# Usage Stats – quick visuals

This notebook loads the CSV, cleans the header rows, converts numbers, and creates a few quick charts.

If your CSV file is in the same folder as this notebook, the code will work as-is.


In [None]:
import pandas as pd
import matplotlib.pyplot as plt

CSV_PATH = "Untitled spreadsheet - Usage Stats.csv"  # same folder as this .ipynb

raw = pd.read_csv(CSV_PATH, header=None)

# Row 0 is empty, row 1 contains the real headers, data starts at row 2
headers = raw.iloc[1].tolist()
df = raw.iloc[2:].copy()
df.columns = headers
df = df.reset_index(drop=True)

df.head()


In [None]:
# Convert numeric columns (handles commas, blanks, etc.)
num_cols = ["No. pages", "% Pages", "No. of usage", "Average usage per page (Max for category)"]

def to_num(s):
    return pd.to_numeric(
        s.astype(str).str.replace(",", "", regex=False).str.strip(),
        errors="coerce"
    )

for c in num_cols:
    df[c] = to_num(df[c])

df.dtypes


In [None]:
# Basic sanity checks
df.isna().sum()


In [None]:
# Top 20 tags/widgets by total usage
top = df.sort_values("No. of usage", ascending=False).head(20)
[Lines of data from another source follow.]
/-- The descriptor's 64 bytes, checked: reserved bits 0x1002, formats 0x1006, ranges 0x1003. -/
def vdescOf (f : VF) (b : Bytes) : Except Fail VDesc :=
  let v := leNat b
  let topk := f.vop = 0x03
  if bits v 199 199 ≠ 0 ∨ bits v 207 207 ≠ 0 ∨ bits v 223 218 ≠ 0 ∨ bits v 319 304 ≠ 0 ∨ (topk ∧ bits v 383 352 ≠ 0)
      ∨ (f.vop = 0x02 ∧ bits f.aux 1 0 = 0 ∧ bits v 191 191 ≠ 0) then
    .error { status := 0x1002 }
  else
    match formatOf (BitVec.ofNat 8 (bits v 167 160)), formatOf (BitVec.ofNat 8 (bits v 175 168)) with
    | some g, some h =>
      if !laneFormatOk f.lane g || !laneFormatOk f.lane h || (topk && g ≠ h) then .error { status := 0x1006 }
      else
        let d : VDesc :=
          { src := bits v 31 0, dst := bits v 63 32, srcPitch := bits v 95 64, dstPitch := bits v 127 96
            rows := bits v 143 128, cols := bits v 159 144, srcFmt := g, dstFmt := h
            acc := BitVec.ofNat 16 (bits v 191 176), preg := bits v 196 192, psel := bits v 198 197
            qreg := bits v 204 200, qsel := bits v 206 205, axis := bit v 208, k := bits v 217 209
            lstride := bits v 255 224, origin := bits v 303 256, seed := BitVec.ofNat 64 (bits v 383 320)
            posAddr := bits v 351 320, tsrc := BitVec.ofNat 64 (bits v 447 384), tdst := BitVec.ofNat 64 (bits v 511 448) }
        if d.rows = 0 ∨ d.rows > 4096 ∨ d.cols = 0 ∨ d.cols > f.lane.count ∨ (g.blk = .none ∧ !g.countOk d.cols)
            ∨ (g.needsTensor ∧ d.tsrc = 0) ∨ (h.needsTensor ∧ d.tdst = 0) ∨ !vdescOpOk f d then
          .error { status := 0x1003 }
        else .ok d
    | _, _ => .error { status := 0x1006 }

/-- An operation ready to run: its descriptor and the tensors it names. -/
structure VOp where
  f : VF
  d : VDesc
  src : Option Tensor
  dst : Option Tensor
  /-- The tensor identifier that draws take; free where no output tensor is named (notes/assumptions/37.md). -/
  tensor : BitVec 32
deriving DecidableEq, Repr

def VOp.lane (o : VOp) : Lane := o.f.lane
def VOp.srcBase (o : VOp) : Int := o.src.elim 0 fun t => t.fretBase
def VOp.dstBase (o : VOp) : Int := o.dst.elim 0 fun t => t.fretBase

/-- Read the tensor descriptor at an address, none for address 0. -/
def State.tensorAt (s : State) (t : TileId) (a : Word) : Except Fail (Option Tensor) :=
  if a = 0 then .ok none
  else (s.readTensor (dieOf t) ((s.tilePart t).getD 0) a).map some

/-- Read and check an operation's descriptors. -/
def State.vopOf (s : State) (t : TileId) (i : Issue) : Except Fail VOp :=
  match (s.tile t).scratchRead i.arg.toNat 64 with
  | .error e => .error e
  | .ok b =>
    match vdescOf (vecFields i.word) b with
    | .error e => .error e
    | .ok d =>
      match s.tensorAt t d.tsrc, s.tensorAt t d.tdst with
      | .ok a, .ok c => .ok ⟨vecFields i.word, d, a, c, c.elim ((Config.free64 s.fresh).setWidth 32) fun x => x.id⟩
      | .error e, _ => .error e
      | _, .error e => .error e

/-! ## Source rows -/

/-- A source row: its element plane, and its scale bytes (R52, R177). -/
def State.sourceRow (s : State) (t : TileId) (o : VOp) (i : Nat) : State × Except Fail (List (Nat × Nat)) :=
  let g := o.d.srcFmt
  match (s.tile t).scratchRead (o.d.src + i * o.d.srcPitch) (g.rowBytes (g.padded o.d.cols)) with
  | .error e => (s, .error e)
  | .ok row =>
    let (s1, sc) := match g.blk, o.src with
      | .b32, some x => s.reachRead t .bypass (BitVec.ofInt 64 (x.scaleAddr 0 0 i)) (g.padded o.d.cols / 32)
      | _, _ => (s, .ok [])
    match sc with
    | .error e => (s1, .error e)
    | .ok scales => (s1, .ok ((upTo o.d.cols).map fun j => g.rawAt row scales j))

/-- All source rows in order. -/
def State.sourceRows (s : State) (t : TileId) (o : VOp) : List Nat → State × Except Fail (List (List (Nat × Nat)))
  | [] => (s, .ok [])
  | i :: is =>
    match s.sourceRow t o i with
    | (s1, .error e) => (s1, .error e)
    | (s1, .ok r) =>
      match s1.sourceRows t o is with
      | (s2, .error e) => (s2, .error e)
      | (s2, .ok rs) => (s2, .ok (r :: rs))

/-! ## Output rows -/

/-- A row of output: its number, its elements' count, and what is stored. -/
structure OutRow where
  row : Nat
  n : Nat
  enc : EncodedRow
deriving DecidableEq, Repr

/-- The draw of output element (i, j) (R67, R162). -/
def VOp.draw (o : VOp) (c : RCtl) (i j : Nat) : Nat :=
  drawFor c o.d.seed o.tensor ((o.d.origin + i * o.d.lstride + j) % 2 ^ 48)

/-- A row of lane elements converted to the output format. -/
def VOp.encodeLanes (o : VOp) (c : RCtl) (i : Nat) (ys : List Nat) : OutRow :=
  let g := o.d.dstFmt
  let l := o.lane
  if l.floating then
    ⟨i, ys.length, g.encode (l.elem = some g.elem) c o.dstBase (ys.mapIdx fun j y => (laneVal l y, o.draw c i j))⟩
  else
    let es := ys.map fun y => storeElem l g c 0 y
    ⟨i, ys.length, ⟨packElems g.elem.width (es.map Prod.fst), [], es.foldl (fun a e => a ||| e.2) 0⟩⟩

/-- A row of exact values converted to the output format. -/
def VOp.encodeVals (o : VOp) (c : RCtl) (i : Nat) (vs : List Val) : OutRow :=
  ⟨i, vs.length, o.d.dstFmt.encode false c o.dstBase (vs.mapIdx fun j v => (v, o.draw c i j))⟩

/-- A row of accumulators read out by R81. -/
def VOp.encodeAccs (o : VOp) (c : RCtl) (base : Int) (i : Nat) (as : List Acc) : OutRow :=
  let g := o.d.dstFmt
  let xs := as.mapIdx fun j a => (a, o.draw c i j)
  match g.blk with
  | .none =>
    let es := xs.map fun p => readoutElem g.elem c p.2 o.dstBase base p.1
    ⟨i, as.length, ⟨packElems g.elem.width (es.map Prod.fst), [], es.foldl (fun a e => a ||| e.2) 0⟩⟩
  | _ =>
    let pad := g.padded as.length - as.length
    let bs := (runsOf g.unitElems (as.length + 1) (xs ++ List.replicate pad ({}, 0))).map fun r =>
      let (sc, es) := readoutBlock g.elem c base r
      (sc, es.map Prod.fst, es.foldl (fun a e => a ||| e.2) (0 : BitVec 16))
    ⟨i, as.length, g.layBlocks bs⟩
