/-- Ranges of the collective descriptor's fields (R339, R340). -/
def Coll.fieldsOk (k : Coll) : Bool :=
  k.op ≤ 7 && k.redop ≤ 2 && (k.redop = 0 || [0, 1, 4].contains k.op) && (!k.tree || [0, 3, 4].contains k.op)
    && (!k.asc || k.op = 6) && (k.d 11 11 = 0 || k.d 21 12 = 0) && (rctlOf (BitVec.ofNat 8 (k.d 29 22))).isSome
    && (if [3, 4].contains k.op then k.root < k.n else k.root = 0) && k.d 50 48 ≤ 4 && 2 ≤ k.depth && k.depth ≤ 8
    && (if k.op = 7 then k.count = 0 else 1 ≤ k.count) && (if k.op = 6 then 1 ≤ k.topK && k.topK ≤ 256 else k.topK = 0)
    && ((k.d 255 192 ≠ 0) = k.hasSrc) && ((k.d 319 256 ≠ 0) = k.hasDst)
    && (k.op = 6 || (k.d 383 320 = 0 && k.d 447 384 = 0)) && [0, 2, 4].contains (k.d 511 508) && (k.d 511 508 ≠ 0 || k.d 511 448 = 0)
    && k.d 607 576 % 4096 = 0

/-- The wire types an operation takes (R336). -/
def Coll.wireOk (k : Coll) : Bool :=
  match k.op with
  | 2 => k.wire ≤ 4
  | 6 => k.wire = 1 || k.wire = 2
  | 7 => k.wire = 0
  | _ => k.wire ≤ 2

/-- The element format of the wire (R336, R339). -/
def Coll.elem (k : Coll) : Elem :=
  match k.wire with
  | 0 => .fret64 | 1 => .fp32 | 2 => .bf16 | 3 => .e4m3 | _ => .e5m2

def Coll.rctl (k : Coll) : RCtl := (rctlOf (BitVec.ofNat 8 (k.d 29 22))).getD .rne

/-- Element counts of the two tensors (R336, R338). -/
def Coll.srcCount (k : Coll) : Nat := if k.op = 1 ∨ k.op = 5 then k.n * k.count else k.count
def Coll.dstCount (k : Coll) : Nat := if k.op = 2 ∨ k.op = 5 then k.n * k.count else k.count

/-- Whether a tensor has the extents that an operation asks for. -/
def Coll.extentOk (k : Coll) (t : Tensor) (n : Nat) : Bool :=
  if k.op = 6 then t.n0 = k.topK && t.n3 * t.n2 * t.n1 = k.count else t.count = n

/-- Bytes of staging area that each staging tile needs (R341). -/
def Coll.stagingBytes (k : Coll) : Nat := ceilOf 12 k.tiles.length * 2 * k.depth * k.chunkBytes

/-- Whether the area fits the scratchpad; a barrier stages nothing. -/
def Coll.stagingOk (k : Coll) : Bool := k.op = 7 || k.d 607 576 + k.stagingBytes ≤ scratchSize

def Coll.srcTensor (k : Coll) : Option Tensor := (tensorOf k.src).toOption
def Coll.dstTensor (k : Coll) : Option Tensor := (tensorOf k.dst).toOption

/-- Top-k takes and writes elements of the wire type (R338). -/
def Coll.topkFormatOk (k : Coll) : Bool :=
  k.op ≠ 6 || (k.srcTensor.toList ++ k.dstTensor.toList).all fun t => t.fmt = ⟨k.elem, .none⟩

/-- Stochastic rounding is named only where both conversions take it (R57, R337). -/
def Coll.stochOk (k : Coll) : Bool :=
  k.rctl.rnd ≠ .stochastic ||
    (k.op ≠ 6 && (k.srcTensor.all fun t => stochasticOk t.fmt.elem k.elem) && (k.dstTensor.all fun t => stochasticOk k.elem t.fmt.elem))

/-- Dies of a barrier (R339). -/
def Coll.bdies (k : Coll) : List DieId := allDies.filter fun d => bit (k.d 695 684) d.val

/-- The conditions of R334 on the member table. -/
def Coll.membersOk (k : Coll) (self : BitVec 14) (p : PartId) : Bool :=
  decide k.members.Nodup && k.members[k.rank]? = some (self, BitVec.ofNat 3 p.val)

/-- The checks of R340 in order; the status of the first that fails. -/
def Coll.check (k : Coll) (s : State) (p : PartId) (tableOk : Bool) : Option (BitVec 16) :=
  firstFail [
    (k.reservedOk && tableOk, 0x1002), (k.commOk && k.fieldsOk, 0x1003), (k.wireOk && k.topkFormatOk, 0x1006),
    (k.srcTensor.all (k.extentOk · k.srcCount) && k.dstTensor.all (k.extentOk · k.dstCount), 0x1003),
    (k.stochOk && k.stagingOk && k.membersOk s.fab.modId p, 0x1003),
    (k.bdies.all fun d => (s.die d).owner = some p, 0x1102)]

/-! ## The signature (R348) -/

/-- The signature block. -/
def Coll.sigBlock (k : Coll) : Bytes :=
  natLe (packBits [
    (8, k.op), (8, k.wire), (2, k.redop), (1, bnat k.tree), (1, bnat k.asc), (9, k.topK), (3, k.d 50 48), (32, k.root), (64, k.count),
    (32, k.commId.toNat), (32, k.cseq.toNat), (10, k.d 21 12), (1, k.d 11 11), (5, 0), (48, 0)]) 32

/-! ## The state of a run -/

/-- Whether the member's queue and staging tiles let the collective run: a queue being pre-empted with damp runs to
the boundary (R394). -/
def State.collActive (s : State) (k : Coll) : Bool :=
  let q := s.queue k.cmd.queue
  k.abort.isNone && !k.paused && q.state ≠ qPreempted && (!q.preempting || (s.part (s.queuePart k.cmd.queue)).damp)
plt.figure(figsize=(10, 6))
plt.barh(top["Tag / Widget"][::-1], top["No. of usage"][::-1])
plt.xlabel("No. of usage")
plt.ylabel("Tag / Widget")
plt.title("Top 20 by total usage")
plt.tight_layout()
plt.show()


In [None]:
# Top 20 by average usage per page (skip very small samples if you want)
filtered = df[df["No. pages"] >= 50].sort_values("Average usage per page (Max for category)", ascending=False).head(20)

plt.figure(figsize=(10, 6))
plt.barh(filtered["Tag / Widget"][::-1], filtered["Average usage per page (Max for category)"][::-1])
plt.xlabel("Average usage per page")
plt.ylabel("Tag / Widget")
plt.title("Top 20 by average usage per page (No. pages ≥ 50)")
plt.tight_layout()
plt.show()


In [None]:
# Relationship: pages vs avg usage per page
plt.figure(figsize=(8, 6))
plt.scatter(df["No. pages"], df["Average usage per page (Max for category)"])
plt.xlabel("No. pages")
plt.ylabel("Avg usage per page")
plt.title("Pages vs Avg usage per page")
plt.tight_layout()
plt.show()


In [None]:
# Optional: save the cleaned data
df.to_csv("usage_stats_cleaned.csv", index=False)
print("Saved: usage_stats_cleaned.csv")